Il soupire encore et on prévient le chef qu'on part se reposer. Il nous souhaite d'aller mieux demain, et bientôt on est dans ma voiture en prêt. Je m'installe côté conducteur et je lui demande où on va : chez lui ou chez moi.

  • Lucie t'en voudrait pas si on va chez moi ? Et oublie pas que je vis à une heure. T'y arriverais ?
  • Oh. Tu veux qu'on aille chez toi ? Si on y allait, je pensais juste à te déposer. Je sais pas. Comme tu veux, mais c'est vrai qu'il y a Lucie... C'est pas très cool.
  • Mais est-ce que t'arriverais à conduire dans ton état deux heures et demi, Narcis ?
  • Sûrement pas. Bande d'éclopés, je souffle, avant de réaliser. Tu veux que je demande à Lucie de te ramener ?
  • Oh, ouais... Non, elle est là pour toi, je vais pas lui faire faire deux heures de route. Je vais appeler un taxi.
  • Ma proposition de dormir à la maison tient toujours, je lui dis en allumant le moteur, toujours à l'arrêt.

Il réfléchit.

  • D'accord. Je me débrouillerai lundi matin, je demanderai à une copine de venir me prendre au boulot.

J'acquiesce. Autant pas trop sortir avec mes côtes. Je fais avancer la voiture et on sort du parking. C'est étrange de partir maintenant, dans la nuit avancée.

Quand on rentre, Lucie est pas là. Elle est sûrement sortie. Julien se déshabille et se glisse directement dans les draps. Le contre-coup de l'agression a dû l'épuiser... Je vais m'asseoir sur le lit avec lui.

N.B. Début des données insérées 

/-! ### The Lock -/

/-- R348, R351, R353–R358, R411, Table 15-5: the Lock's states. An enable whose checks pass leaves it idle with a full pool and nothing
taken, or in its first cycle where entries wait; one whose checks fail sets its error. A stage goes on to the next one or waits in its own
at an access, the retire stage also for room in the completion ring. A push queues the step's launch, one berth for each live request; a
Lock disabled pushes no more. That an enable fails where its context is not valid or its record is of another reach is the model's reading
(log 49, DEDUCED). -/
def Obligations.LocksCycle : Prop :=
  (∀ (s : State) (r : Nat) (v : BitVec 64), s.security.booted = true → r < 8 → v.getLsbD 0 = true → (s.lock r).enable = false →
    let u := s.enabling r v; let a := (s.lock r).asid
    (∀ ps b, s.ctxValid a = true → s.ctxReach a = r → u.unitPlaces a .read (parts (u.lockRecord r) 128) = .ok ps →
      u.unitRead a (u.lockRecord r) 128 = .ok b → let z := Setup.ofBytes b
      if (∀ p ∈ ps, keySpace p.1.pa = devSpace) ∧ setupOk b = true then
        ∃ t, exec (.lockEnable r v) s = .next t ∧ t.mem = s.mem ∧ (t.lock r).enable = true ∧ (t.lock r).asid = a ∧
          (t.lock r).served = true ∧ (t.lock r).pages = z.pool ∧ (t.lock r).out = [] ∧ (t.lock r).taken = [] ∧
          (t.lock r).stepNo = 0 ∧ (t.lock r).skipped = 0 ∧ (t.lock r).subHead = z.subHead ∧ (t.lock r).cTail = z.cTail ∧
          (t.lock r).error = ((s.lock r).error && !v.getLsbD 1) ∧
          (t.lock r).state = if z.subTail ≠ z.subHead then .retire else .idle
      else ∃ t, exec (.lockEnable r v) s = .next t ∧ (t.lock r).enable = false ∧ (t.lock r).error = true) ∧
    (s.ctxValid a = false ∨ s.ctxReach a ≠ r → ∃ t, exec (.lockEnable r v) s = .next t ∧ (t.lock r).enable = false ∧
      (t.lock r).error = true)) ∧
  (∀ (s : State) (r : Nat), (s.lock r).enable = true →
    ∃ t, exec (.lockDisable r) s = .next t ∧ (t.lock r).enable = false ∧ (t.lock r).state = .disabled ∧
      (t.lock r).error = (s.lock r).error ∧ (t.lock r).record = (s.lock r).record ∧
      { t with locks := [] } = { s with locks := [] }) ∧
  (∀ (s : State) (r : Nat) (b : List Byte), s.lockIn r .idle = true → s.unitRead (s.lock r).asid (s.lockRecord r) 128 = .ok b →
    (Setup.ofBytes b).subTail ≠ (s.lock r).subHead →
    exec (.subtailWrite r (BitVec.ofNat 32 (Setup.ofBytes b).subTail)) s = .next (s.modLock r fun x => { x with state := .retire })) ∧
  (∀ (s : State) (r l : Nat), s.lockIn r .step = true → (s.lock r).launch = some l → s.isOver l = true → s.stepBroken l = false →
    ∃ t, exec (.stepFinished r) s = .next t ∧ (t.lock r).state = .retire ∧ { t with locks := [] } = { s with locks := [] }) ∧
  (∀ (s : State) (r : Nat), (s.lock r).journal = [] →
    (s.retireDue r = true → ∃ t, exec (.lockRetire r) s = .next t ∧
      ((t.lock r).state = .retire ∨ (t.lock r).state = .reserve) ∧
      (s.Serves (LockM.retireStage r) → (t.lock r).state = .reserve ∧ (t.lock r).recent = [] ∧ (t.lock r).park = none)) ∧
    (s.lockIn r .reserve = true → ∃ t, exec (.lockReserve r) s = .next t ∧
      ((t.lock r).state = .admission ∨ (t.lock r).state = .reserve ∧ (t.lock r).park.isSome = true) ∧
      (s.Serves (LockM.reserveStage r) → (t.lock r).state = .admission ∧ (t.lock r).park = none)) ∧
    (s.lockIn r .admission = true → ∃ t, exec (.lockAdmit r) s = .next t ∧
      ((t.lock r).state = .publish ∨ (t.lock r).state = .admission ∧ (t.lock r).park.isSome = true) ∧
      (s.Serves (LockM.admitStage r) → (t.lock r).state = .publish ∧ (t.lock r).park = none)) ∧
    (s.lockIn r .publish = true → ∃ t, exec (.lockPublish r) s = .next t ∧
      ((t.lock r).state ∈ [.push, .idle, .retire] ∨ (t.lock r).state = .publish ∧ (t.lock r).park.isSome = true) ∧
      (s.Serves (LockM.publishStage r) → (t.lock r).state ∈ [.push, .idle, .retire] ∧ (t.lock r).admitted = [] ∧
        (t.lock r).park = none))) ∧
  ∀ (s : State) (r : Nat), s.lockIn r .push = true → s.queueRoom r = true → (s.lock r).journal = [] →
    ∃ t, exec (.lockPush r) s = .next t ∧
      (s.Serves (LockM.pushStage r) →
        (t.lock r).state = .step ∧ (t.lock r).launch = some s.launchNo ∧ (t.lock r).stepNo = (s.lock r).stepNo + 1 ∧
          t.queue = s.queue ++ [s.launchNo] ∧ (t.ctx (s.lock r).asid).queue = (s.ctx (s.lock r).asid).queue ++ [s.launchNo] ∧
          t.mem = s.mem ∧ ∃ y, t.launches.find s.launchNo = some y ∧ y.source = .lock r ∧ y.asid = (s.lock r).asid ∧ y.reach = r ∧
            y.state = .queued ∧ y.step = (s.lock r).stepNo + 1 ∧ y.grid = y.berths.length ∧
            (t.lock r).recent = y.berths.map fun b => b.2.1) ∧
      (¬s.Serves (LockM.pushStage r) → (t.lock r).state = .push ∧ (t.lock r).park.isSome = true)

Sur ma table de nuit sont encore posés les anti douleurs pour mon bras, j'en prends deux.

Julien s'endort déjà à côté de moi, couché sur le côté dans ma direction.

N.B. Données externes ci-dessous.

-- ==== Sys2Proof/Laws/State.lean ====
section
/-! SUPPORT. One lemma per field of State per update of it. -/

namespace Sys2Proof.Machine.State

@[simp] theorem modGang_cyc (s : State) (g : Nat) (f : Gang → Gang) : (s.modGang g f).cyc = s.cyc := rfl
@[simp] theorem modGang_gangNo (s : State) (g : Nat) (f : Gang → Gang) : (s.modGang g f).gangNo = s.gangNo := rfl
@[simp] theorem modGang_launches (s : State) (g : Nat) (f : Gang → Gang) : (s.modGang g f).launches = s.launches := rfl
@[simp] theorem modGang_launchNo (s : State) (g : Nat) (f : Gang → Gang) : (s.modGang g f).launchNo = s.launchNo := rfl
@[simp] theorem modGang_queue (s : State) (g : Nat) (f : Gang → Gang) : (s.modGang g f).queue = s.queue := rfl
@[simp] theorem modGang_placing (s : State) (g : Nat) (f : Gang → Gang) : (s.modGang g f).placing = s.placing := rfl
@[simp] theorem modGang_threads (s : State) (g : Nat) (f : Gang → Gang) : (s.modGang g f).threads = s.threads := rfl
@[simp] theorem modGang_threadNo (s : State) (g : Nat) (f : Gang → Gang) : (s.modGang g f).threadNo = s.threadNo := rfl
@[simp] theorem modGang_cores (s : State) (g : Nat) (f : Gang → Gang) : (s.modGang g f).cores = s.cores := rfl
@[simp] theorem modGang_clusters (s : State) (g : Nat) (f : Gang → Gang) : (s.modGang g f).clusters = s.clusters := rfl
@[simp] theorem modGang_dies (s : State) (g : Nat) (f : Gang → Gang) : (s.modGang g f).dies = s.dies := rfl
@[simp] theorem modGang_sluices (s : State) (g : Nat) (f : Gang → Gang) : (s.modGang g f).sluices = s.sluices := rfl
@[simp] theorem modGang_locks (s : State) (g : Nat) (f : Gang → Gang) : (s.modGang g f).locks = s.locks := rfl
@[simp] theorem modGang_ctxs (s : State) (g : Nat) (f : Gang → Gang) : (s.modGang g f).ctxs = s.ctxs := rfl
@[simp] theorem modGang_reaches (s : State) (g : Nat) (f : Gang → Gang) : (s.modGang g f).reaches = s.reaches := rfl
@[simp] theorem modGang_mem (s : State) (g : Nat) (f : Gang → Gang) : (s.modGang g f).mem = s.mem := rfl
@[simp] theorem modGang_co (s : State) (g : Nat) (f : Gang → Gang) : (s.modGang g f).co = s.co := rfl
@[simp] theorem modGang_poison (s : State) (g : Nat) (f : Gang → Gang) : (s.modGang g f).poison = s.poison := rfl
@[simp] theorem modGang_keyOf (s : State) (g : Nat) (f : Gang → Gang) : (s.modGang g f).keyOf = s.keyOf := rfl
@[simp] theorem modGang_own (s : State) (g : Nat) (f : Gang → Gang) : (s.modGang g f).own = s.own := rfl
@[simp] theorem modGang_homes (s : State) (g : Nat) (f : Gang → Gang) : (s.modGang g f).homes = s.homes := rfl
@[simp] theorem modGang_ctxBase (s : State) (g : Nat) (f : Gang → Gang) : (s.modGang g f).ctxBase = s.ctxBase := rfl
@[simp] theorem modGang_rotate (s : State) (g : Nat) (f : Gang → Gang) : (s.modGang g f).rotate = s.rotate := rfl
@[simp] theorem modGang_unmapped (s : State) (g : Nat) (f : Gang → Gang) : (s.modGang g f).unmapped = s.unmapped := rfl
@[simp] theorem modGang_rotStat (s : State) (g : Nat) (f : Gang → Gang) : (s.modGang g f).rotStat = s.rotStat := rfl
@[simp] theorem modGang_iva (s : State) (g : Nat) (f : Gang → Gang) : (s.modGang g f).iva = s.iva := rfl
@[simp] theorem modGang_iasid (s : State) (g : Nat) (f : Gang → Gang) : (s.modGang g f).iasid = s.iasid := rfl
@[simp] theorem modGang_iscope (s : State) (g : Nat) (f : Gang → Gang) : (s.modGang g f).iscope = s.iscope := rfl
@[simp] theorem modGang_ibusy (s : State) (g : Nat) (f : Gang → Gang) : (s.modGang g f).ibusy = s.ibusy := rfl
@[simp] theorem modGang_preempt (s : State) (g : Nat) (f : Gang → Gang) : (s.modGang g f).preempt = s.preempt := rfl
@[simp] theorem modGang_peers (s : State) (g : Nat) (f : Gang → Gang) : (s.modGang g f).peers = s.peers := rfl
@[simp] theorem modGang_refuses (s : State) (g : Nat) (f : Gang → Gang) : (s.modGang g f).refuses = s.refuses := rfl
@[simp] theorem modGang_msix (s : State) (g : Nat) (f : Gang → Gang) : (s.modGang g f).msix = s.msix := rfl
@[simp] theorem modGang_sent (s : State) (g : Nat) (f : Gang → Gang) : (s.modGang g f).sent = s.sent := rfl
@[simp] theorem modGang_triggers (s : State) (g : Nat) (f : Gang → Gang) : (s.modGang g f).triggers = s.triggers := rfl
@[simp] theorem modGang_lines (s : State) (g : Nat) (f : Gang → Gang) : (s.modGang g f).lines = s.lines := rfl
@[simp] theorem modGang_stoppedCounters (s : State) (g : Nat) (f : Gang → Gang) : (s.modGang g f).stoppedCounters = s.stoppedCounters := rfl
@[simp] theorem modGang_security (s : State) (g : Nat) (f : Gang → Gang) : (s.modGang g f).security = s.security := rfl
@[simp] theorem modGang_link (s : State) (g : Nat) (f : Gang → Gang) : (s.modGang g f).link = s.link := rfl
@[simp] theorem modGang_power (s : State) (g : Nat) (f : Gang → Gang) : (s.modGang g f).power = s.power := rfl
@[simp] theorem modGang_quay (s : State) (g : Nat) (f : Gang → Gang) : (s.modGang g f).quay = s.quay := rfl
@[simp] theorem modGang_saved (s : State) (g : Nat) (f : Gang → Gang) : (s.modGang g f).saved = s.saved := rfl
@[simp] theorem modGang_cur (s : State) (g : Nat) (f : Gang → Gang) : (s.modGang g f).cur = s.cur := rfl
@[simp] theorem modGang_agenda (s : State) (g : Nat) (f : Gang → Gang) : (s.modGang g f).agenda = s.agenda := rfl
@[simp] theorem modGang_issued (s : State) (g : Nat) (f : Gang → Gang) : (s.modGang g f).issued = s.issued := rfl
@[simp] theorem modGang_fresh (s : State) (g : Nat) (f : Gang → Gang) : (s.modGang g f).fresh = s.fresh := rfl

@[simp] theorem modSlice_cyc (s : State) (g k : Nat) (f : Slice → Slice) : (s.modSlice g k f).cyc = s.cyc := rfl
@[simp] theorem modSlice_gangNo (s : State) (g k : Nat) (f : Slice → Slice) : (s.modSlice g k f).gangNo = s.gangNo := rfl
@[simp] theorem modSlice_launches (s : State) (g k : Nat) (f : Slice → Slice) : (s.modSlice g k f).launches = s.launches := rfl
@[simp] theorem modSlice_launchNo (s : State) (g k : Nat) (f : Slice → Slice) : (s.modSlice g k f).launchNo = s.launchNo := rfl
@[simp] theorem modSlice_queue (s : State) (g k : Nat) (f : Slice → Slice) : (s.modSlice g k f).queue = s.queue := rfl
@[simp] theorem modSlice_placing (s : State) (g k : Nat) (f : Slice → Slice) : (s.modSlice g k f).placing = s.placing := rfl
@[simp] theorem modSlice_threads (s : State) (g k : Nat) (f : Slice → Slice) : (s.modSlice g k f).threads = s.threads := rfl
@[simp] theorem modSlice_threadNo (s : State) (g k : Nat) (f : Slice → Slice) : (s.modSlice g k f).threadNo = s.threadNo := rfl
@[simp] theorem modSlice_cores (s : State) (g k : Nat) (f : Slice → Slice) : (s.modSlice g k f).cores = s.cores := rfl
@[simp] theorem modSlice_clusters (s : State) (g k : Nat) (f : Slice → Slice) : (s.modSlice g k f).clusters = s.clusters := rfl
@[simp] theorem modSlice_dies (s : State) (g k : Nat) (f : Slice → Slice) : (s.modSlice g k f).dies = s.dies := rfl
@[simp] theorem modSlice_sluices (s : State) (g k : Nat) (f : Slice → Slice) : (s.modSlice g k f).sluices = s.sluices := rfl
@[simp] theorem modSlice_locks (s : State) (g k : Nat) (f : Slice → Slice) : (s.modSlice g k f).locks = s.locks := rfl
@[simp] theorem modSlice_ctxs (s : State) (g k : Nat) (f : Slice → Slice) : (s.modSlice g k f).ctxs = s.ctxs := rfl
@[simp] theorem modSlice_reaches (s : State) (g k : Nat) (f : Slice → Slice) : (s.modSlice g k f).reaches = s.reaches := rfl
@[simp] theorem modSlice_mem (s : State) (g k : Nat) (f : Slice → Slice) : (s.modSlice g k f).mem = s.mem := rfl
@[simp] theorem modSlice_co (s : State) (g k : Nat) (f : Slice → Slice) : (s.modSlice g k f).co = s.co := rfl
@[simp] theorem modSlice_poison (s : State) (g k : Nat) (f : Slice → Slice) : (s.modSlice g k f).poison = s.poison := rfl
@[simp] theorem modSlice_keyOf (s : State) (g k : Nat) (f : Slice → Slice) : (s.modSlice g k f).keyOf = s.keyOf := rfl
@[simp] theorem modSlice_own (s : State) (g k : Nat) (f : Slice → Slice) : (s.modSlice g k f).own = s.own := rfl
@[simp] theorem modSlice_homes (s : State) (g k : Nat) (f : Slice → Slice) : (s.modSlice g k f).homes = s.homes := rfl
@[simp] theorem modSlice_ctxBase (s : State) (g k : Nat) (f : Slice → Slice) : (s.modSlice g k f).ctxBase = s.ctxBase := rfl
@[simp] theorem modSlice_rotate (s : State) (g k : Nat) (f : Slice → Slice) : (s.modSlice g k f).rotate = s.rotate := rfl
@[simp] theorem modSlice_unmapped (s : State) (g k : Nat) (f : Slice → Slice) : (s.modSlice g k f).unmapped = s.unmapped := rfl
@[simp] theorem modSlice_rotStat (s : State) (g k : Nat) (f : Slice → Slice) : (s.modSlice g k f).rotStat = s.rotStat := rfl
@[simp] theorem modSlice_iva (s : State) (g k : Nat) (f : Slice → Slice) : (s.modSlice g k f).iva = s.iva := rfl
@[simp] theorem modSlice_iasid (s : State) (g k : Nat) (f : Slice → Slice) : (s.modSlice g k f).iasid = s.iasid := rfl
@[simp] theorem modSlice_iscope (s : State) (g k : Nat) (f : Slice → Slice) : (s.modSlice g k f).iscope = s.iscope := rfl
@[simp] theorem modSlice_ibusy (s : State) (g k : Nat) (f : Slice → Slice) : (s.modSlice g k f).ibusy = s.ibusy := rfl
@[simp] theorem modSlice_preempt (s : State) (g k : Nat) (f : Slice → Slice) : (s.modSlice g k f).preempt = s.preempt := rfl
@[simp] theorem modSlice_peers (s : State) (g k : Nat) (f : Slice → Slice) : (s.modSlice g k f).peers = s.peers := rfl
@[simp] theorem modSlice_refuses (s : State) (g k : Nat) (f : Slice → Slice) : (s.modSlice g k f).refuses = s.refuses := rfl
@[simp] theorem modSlice_msix (s : State) (g k : Nat) (f : Slice → Slice) : (s.modSlice g k f).msix = s.msix := rfl
@[simp] theorem modSlice_sent (s : State) (g k : Nat) (f : Slice → Slice) : (s.modSlice g k f).sent = s.sent := rfl
@[simp] theorem modSlice_triggers (s : State) (g k : Nat) (f : Slice → Slice) : (s.modSlice g k f).triggers = s.triggers := rfl
@[simp] theorem modSlice_lines (s : State) (g k : Nat) (f : Slice → Slice) : (s.modSlice g k f).lines = s.lines := rfl
@[simp] theorem modSlice_stoppedCounters (s : State) (g k : Nat) (f : Slice → Slice) : (s.modSlice g k f).stoppedCounters = s.stoppedCounters := rfl
@[simp] theorem modSlice_security (s : State) (g k : Nat) (f : Slice → Slice) : (s.modSlice g k f).security = s.security := rfl
@[simp] theorem modSlice_link (s : State) (g k : Nat) (f : Slice → Slice) : (s.modSlice g k f).link = s.link := rfl
@[simp] theorem modSlice_power (s : State) (g k : Nat) (f : Slice → Slice) : (s.modSlice g k f).power = s.power := rfl
@[simp] theorem modSlice_quay (s : State) (g k : Nat) (f : Slice → Slice) : (s.modSlice g k f).quay = s.quay := rfl
@[simp] theorem modSlice_saved (s : State) (g k : Nat) (f : Slice → Slice) : (s.modSlice g k f).saved = s.saved := rfl
@[simp] theorem modSlice_cur (s : State) (g k : Nat) (f : Slice → Slice) : (s.modSlice g k f).cur = s.cur := rfl
@[simp] theorem modSlice_agenda (s : State) (g k : Nat) (f : Slice → Slice) : (s.modSlice g k f).agenda = s.agenda := rfl
@[simp] theorem modSlice_issued (s : State) (g k : Nat) (f : Slice → Slice) : (s.modSlice g k f).issued = s.issued := rfl
@[simp] theorem modSlice_fresh (s : State) (g k : Nat) (f : Slice → Slice) : (s.modSlice g k f).fresh = s.fresh := rfl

Je réfléchis un moment en l'observant, puis je me relève. J'ai plus sommeil maintenant. Alors je vais dans la cuisine pour me prendre un jus de pamplemousse.
Dès que le liquide coule dans ma gorge, j'ai l'impression qu'il emporte tout sur son passage tant c'est acide. Je cherche le sucre en poudre dans mes placards et j'en verse dans mon verre. Sauf que rien ne coule. Le paquet est pourtant lourd ! En tapotant dessus, je me rends compte que le sucre est là, il est seulement en gros paquet cristallisé. Alors j'attrape un plat de four. Une éponge. Un rouleau à pâtisserie. Un ciseau et un grand bocal. Et c'est parti, je vais casser du sucre à plus de minuit.